Data excerpts
● ● ●
/-- The first count read after a reset is held and takes nothing. Each later one is held, and where the take source is the ring
TAKE slot its difference modulo 256 from the last count is taken from the waiting count, each take beyond it being offered as
TAKE_SPURIOUS, with the overflow flag set where the queue has no room for it, and nothing else changes; from an input line the
count is followed and nothing is taken (11 R180, 08 R145). The slot read is the first of kind TAKE whose reader is this node and
whose valid flag is 1, its count the first payload byte; a frame without one leaves everything as it was (11 R180). That a valid
flag of 2 or more is not set is log entry 33, DEDUCED. -/
def Obligations.TakesRead : Prop :=
 (∀ (f : List Byte) (s : State) (c : Byte), takeSlot s f = some c →
    (readTakes f s).ring = { s.ring with takeCount := some c } ∧
    (s.ring.takeCount = none ∨ s.store.inForce.general.takeSource ≠ .ring →
      readTakes f s = { s with ring := { s.ring with takeCount := some c } }) ∧
    (∀ old, s.ring.takeCount = some old → s.store.inForce.general.takeSource = .ring →
      readTakes f s = { s with
        ring := { s.ring with takeCount := some c }
        deliv := { s.deliv with waiting := s.deliv.waiting - (c - old).toNat }
        notices := ⟨s.notices.queue ++ List.replicate
            (min ((c - old).toNat - s.deliv.waiting) (16 - s.notices.queue.length)) .takeSpurious,
          s.notices.overflow || decide (16 - s.notices.queue.length < (c - old).toNat - s.deliv.waiting)⟩ })) ∧
 (∀ (f : List Byte) (s : State),
    (∀ c, takeSlot s f = some c ↔ ∃ k, k < slotCount f ∧
      (u8 f (slotOff k + 2) = 3 ∧ u8 f (slotOff k + 1) = s.ring.node.toNat ∧ u8 f (slotOff k + 3) = 1) ∧
      (∀ j, j < k → ¬ (u8 f (slotOff j + 2) = 3 ∧ u8 f (slotOff j + 1) = s.ring.node.toNat ∧ u8 f (slotOff j + 3) = 1)) ∧
      c = f.getD (slotOff k + 4) 0#8) ∧
    (takeSlot s f = none → readTakes f s = s) ∧
    (∀ k, slotOff k = 8 + 16 * k) ∧ slotCount f = u8 f 4)

/-- MGMT_STATUS is answered OK in READY and WORKING with the unit state, the operation in flight, the last result, the node
address, the validity, the Table Lock level and the cycle number of the last valid cycle frame, and changes nothing
(11 R182). That Table Lock is coded 1 when active, that the reply always takes fifteen bytes with absent fields coded 255,
and the codes of the operations are the model's choice (log entries 13, 15 and 41, DESIGN CHOICE). -/
def Obligations.MgmtStatus : Prop :=
  ∀ (args : List Byte) (lock : Bool) (s : State), accepts s 0 args = true →
    ∃ p : List Byte, exec (.mgmtStatus args lock) s = answered 80 args s .ok p s ∧ p.length = 15 ∧
      u8 p 0 = (if s.mgmt.inFlight = none then 0 else 1) ∧
      (∀ o, s.mgmt.inFlight = some o → u8 p 1 = codeOp o.op ∧ u8 p 2 = o.slot.val) ∧
      (s.mgmt.inFlight = none → u8 p 1 = 255 ∧ u8 p 2 = 255) ∧
      (∀ r, s.mgmt.last = some r → u8 p 3 = codeOp r.op ∧ u8 p 4 = r.slot.val ∧ u8 p 5 = codeResult r.result) ∧
      (s.mgmt.last = none → u8 p 3 = 255 ∧ u8 p 4 = 255 ∧ u8 p 5 = 255) ∧
      (∀ r f, s.mgmt.last = some r → r.failure = some f → (p.drop 6).take 4
        = [BitVec.ofNat 8 f.check, BitVec.ofNat 8 f.kind, BitVec.ofNat 8 f.index, BitVec.ofNat 8 f.field]) ∧
      (∀ r, s.mgmt.last = some r → r.failure = none → (p.drop 6).take 4 = [255#8, 255#8, 255#8, 255#8]) ∧
      (s.mgmt.last = none → (p.drop 6).take 4 = [255#8, 255#8, 255#8, 255#8]) ∧
      codeOp .recipeCheck = 0 ∧ codeOp .recipeClear = 1 ∧
      u8 p 10 = s.ring.node.toNat ∧ u8 p 11 = (if s.store.validity = .valid then 1 else 0) ∧ u8 p 12 = lock.toNat ∧
      u16 p 13 = s.ring.cycle % 65536

/-! ## Machine Table and recipes -/

/-- MACHINE_TABLE_WRITE, once READY: BAD_ARG for an unknown item or a field outside its write range, then LOCKED, STATE
outside IDLE, IN_USE with a slot not EMPTY, each changing nothing; else the item is replaced in the working table and the
validity becomes INVALID, the table in force kept (02 R20, R21). The items, their fields in order and the write ranges are those
of 02 R22 with the codes of 11 R172, and the field named is the first out of range. That a kind without an index is unknown
under another index byte than 0 is the model's choice (log entry 16). -/
def Obligations.MachineTableWrite : Prop :=
 (∀ (args : List Byte) (lock : Bool) (s : State), accepts s (2 + tableItemSize (u8 args 0)) args = true →
    s.mgmt.inFlight = none →
    (parseTableItem (u8 args 0) (u8 args 1) (args.drop 2) = .unknown →
      exec (.machineTableWrite args lock) s = answered 10 args s .badArg [] s) ∧
    (∀ n, parseTableItem (u8 args 0) (u8 args 1) (args.drop 2) = .badField n →
      exec (.machineTableWrite args lock) s = answered 10 args s .badArg [BitVec.ofNat 8 n] s) ∧
    (∀ x, parseTableItem (u8 args 0) (u8 args 1) (args.drop 2) = .item x →
      (lock = true → exec (.machineTableWrite args lock) s = answered 10 args s .locked [] s) ∧
      (lock = false → s.line.run ≠ .idle →
        exec (.machineTableWrite args lock) s = answered 10 args s .state [] s) ∧
      (lock = false → s.line.run = .idle → (∃ k : Fin 8, (slotOf s k).state ≠ .empty) →
        exec (.machineTableWrite args lock) s = answered 10 args s .inUse [] s) ∧
      (lock = false → s.line.run = .idle → (∀ k : Fin 8, (slotOf s k).state = .empty) →
        exec (.machineTableWrite args lock) s = answered 10 args s .ok [] { s with store := { s.store with
          working := writeTableItem s.store.working x, validity := .invalid } }))) ∧
 (∀ (i : Nat) (b : List Byte),
    (∀ k, k = 0 ∨ 6 < k → parseTableItem k i b = .unknown) ∧
    (0 < i → parseTableItem 1 i b = .unknown ∧ parseTableItem 2 i b = .unknown ∧ parseTableItem 5 i b = .unknown) ∧
    (12 ≤ i → parseTableItem 3 i b = .unknown) ∧ (8 ≤ i → parseTableItem 4 i b = .unknown) ∧
    (16 ≤ i → parseTableItem 6 i b = .unknown) ∧
    parseTableItem 1 0 b = inRanges [decide (1 ≤ u16 b 0 ∧ u16 b 0 ≤ 3599), decide (2 ≤ u8 b 2 ∧ u8 b 2 ≤ 28),
        decide (u16 b 3 ≤ 3599), decide (4 ≤ u8 b 5 ∧ u8 b 5 ≤ 30), decide (u16 b 6 ≤ 3599),
        decide (1 ≤ u16 b 8 ∧ u16 b 8 ≤ 3599), decide (1 ≤ u8 b 10 ∧ u8 b 10 ≤ 4),
        decide (u8 b 11 ≤ 15 ∨ u8 b 11 = 255), decide (2 ≤ u8 b 12 ∧ u8 b 12 ≤ 100)]
      (.general ⟨u16 b 0, u8 b 2, u16 b 3, u8 b 5, u16 b 6, u16 b 8, u8 b 10,
        if u8 b 11 = 255 then .ring else .line (Fin.ofNat 16 (u8 b 11)), u8 b 12⟩) ∧
    parseTableItem 2 0 b = inRanges [decide (u8 b 0 ≤ 15 ∨ u8 b 0 = 255), decide (u16 b 1 ≤ 4095),
        decide (u16 b 3 ≤ 1000)]
      (.gum ⟨if u8 b 0 = 255 then none else some (Fin.ofNat 16 (u8 b 0)), u16 b 1, u16 b 3⟩) ∧
    (∀ k : Fin 12, parseTableItem 3 k.val b = inRanges [decide (u8 b 0 ≤ 1), decide (u8 b 1 ≤ 3),
        decide (2 ≤ u8 b 2 ∧ u8 b 2 ≤ 29), decide (u8 b 3 ≤ 15), decide (u16 b 4 ≤ 20000), decide (u16 b 6 ≤ 20000)]
      (.application k ⟨decide (u8 b 0 = 1), [.windowCut, .patch, .gum].getD (u8 b 1) .aux, u8 b 2,
        Fin.ofNat 16 (u8 b 3), u16 b 4, u16 b 6⟩)) ∧
    (∀ j : Fin 8, parseTableItem 4 j.val b = inRanges [decide (u8 b 0 ≤ 1), decide (u8 b 1 ≤ 3),
        decide (1 ≤ u8 b 2 ∧ u8 b 2 ≤ 27), decide (u8 b 3 ≤ 15)]
      (.inspection j ⟨decide (u8 b 0 = 1), [.presence, .span, .count].getD (u8 b 1) .level, u8 b 2,
        Fin.ofNat 16 (u8 b 3)⟩)) ∧
    parseTableItem 5 0 b = .item (.inputModes (BitVec.ofNat 16 (u16 b 0))) ∧
    (∀ l : Fin 16, parseTableItem 6 l.val b = inRanges [decide (u8 b 0 ≤ 5 ∨ (16 ≤ u8 b 0 ∧ u8 b 0 ≤ 27)),
        decide (u8 b 1 ≤ 1), decide (u8 b 2 ≤ 1)]
      (.output l ⟨[.none, .manual, .feedGate, .rejectGate, .separator, .stopRequest].getD (u8 b 0)
          (.channel (Fin.ofNat 12 (u8 b 0 - 16))),
        if u8 b 1 = 1 then .activeLow else .activeHigh, if u8 b 2 = 1 then .hold else .release⟩)))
● ● ●
WHAT TO WORK ON => Write out only the lines that run from the line containing "of 02 R22 with" through the line containing "(.general ⟨u16 b", both included, exactly as they appear above.

ANSWER TO THE EXERCISE =>
of 02 R22 with the codes of 11 R172, and the field named is the first out of range. That a kind without an index is unknown
under another index byte than 0 is the model's choice (log entry 16). -/
def Obligations.MachineTableWrite : Prop :=
 (∀ (args : List Byte) (lock : Bool) (s : State), accepts s (2 + tableItemSize (u8 args 0)) args = true →
    s.mgmt.inFlight = none →
    (parseTableItem (u8 args 0) (u8 args 1) (args.drop 2) = .unknown →
      exec (.machineTableWrite args lock) s = answered 10 args s .badArg [] s) ∧
    (∀ n, parseTableItem (u8 args 0) (u8 args 1) (args.drop 2) = .badField n →
      exec (.machineTableWrite args lock) s = answered 10 args s .badArg [BitVec.ofNat 8 n] s) ∧
    (∀ x, parseTableItem (u8 args 0) (u8 args 1) (args.drop 2) = .item x →
      (lock = true → exec (.machineTableWrite args lock) s = answered 10 args s .locked [] s) ∧
      (lock = false → s.line.run ≠ .idle →
        exec (.machineTableWrite args lock) s = answered 10 args s .state [] s) ∧
      (lock = false → s.line.run = .idle → (∃ k : Fin 8, (slotOf s k).state ≠ .empty) →
        exec (.machineTableWrite args lock) s = answered 10 args s .inUse [] s) ∧
      (lock = false → s.line.run = .idle → (∀ k : Fin 8, (slotOf s k).state = .empty) →
        exec (.machineTableWrite args lock) s = answered 10 args s .ok [] { s with store := { s.store with
          working := writeTableItem s.store.working x, validity := .invalid } }))) ∧
 (∀ (i : Nat) (b : List Byte),
    (∀ k, k = 0 ∨ 6 < k → parseTableItem k i b = .unknown) ∧
    (0 < i → parseTableItem 1 i b = .unknown ∧ parseTableItem 2 i b = .unknown ∧ parseTableItem 5 i b = .unknown) ∧
    (12 ≤ i → parseTableItem 3 i b = .unknown) ∧ (8 ≤ i → parseTableItem 4 i b = .unknown) ∧
    (16 ≤ i → parseTableItem 6 i b = .unknown) ∧
    parseTableItem 1 0 b = inRanges [decide (1 ≤ u16 b 0 ∧ u16 b 0 ≤ 3599), decide (2 ≤ u8 b 2 ∧ u8 b 2 ≤ 28),
        decide (u16 b 3 ≤ 3599), decide (4 ≤ u8 b 5 ∧ u8 b 5 ≤ 30), decide (u16 b 6 ≤ 3599),
        decide (1 ≤ u16 b 8 ∧ u16 b 8 ≤ 3599), decide (1 ≤ u8 b 10 ∧ u8 b 10 ≤ 4),
        decide (u8 b 11 ≤ 15 ∨ u8 b 11 = 255), decide (2 ≤ u8 b 12 ∧ u8 b 12 ≤ 100)]
      (.general ⟨u16 b 0, u8 b 2, u16 b 3, u8 b 5, u16 b 6, u16 b 8, u8 b 10,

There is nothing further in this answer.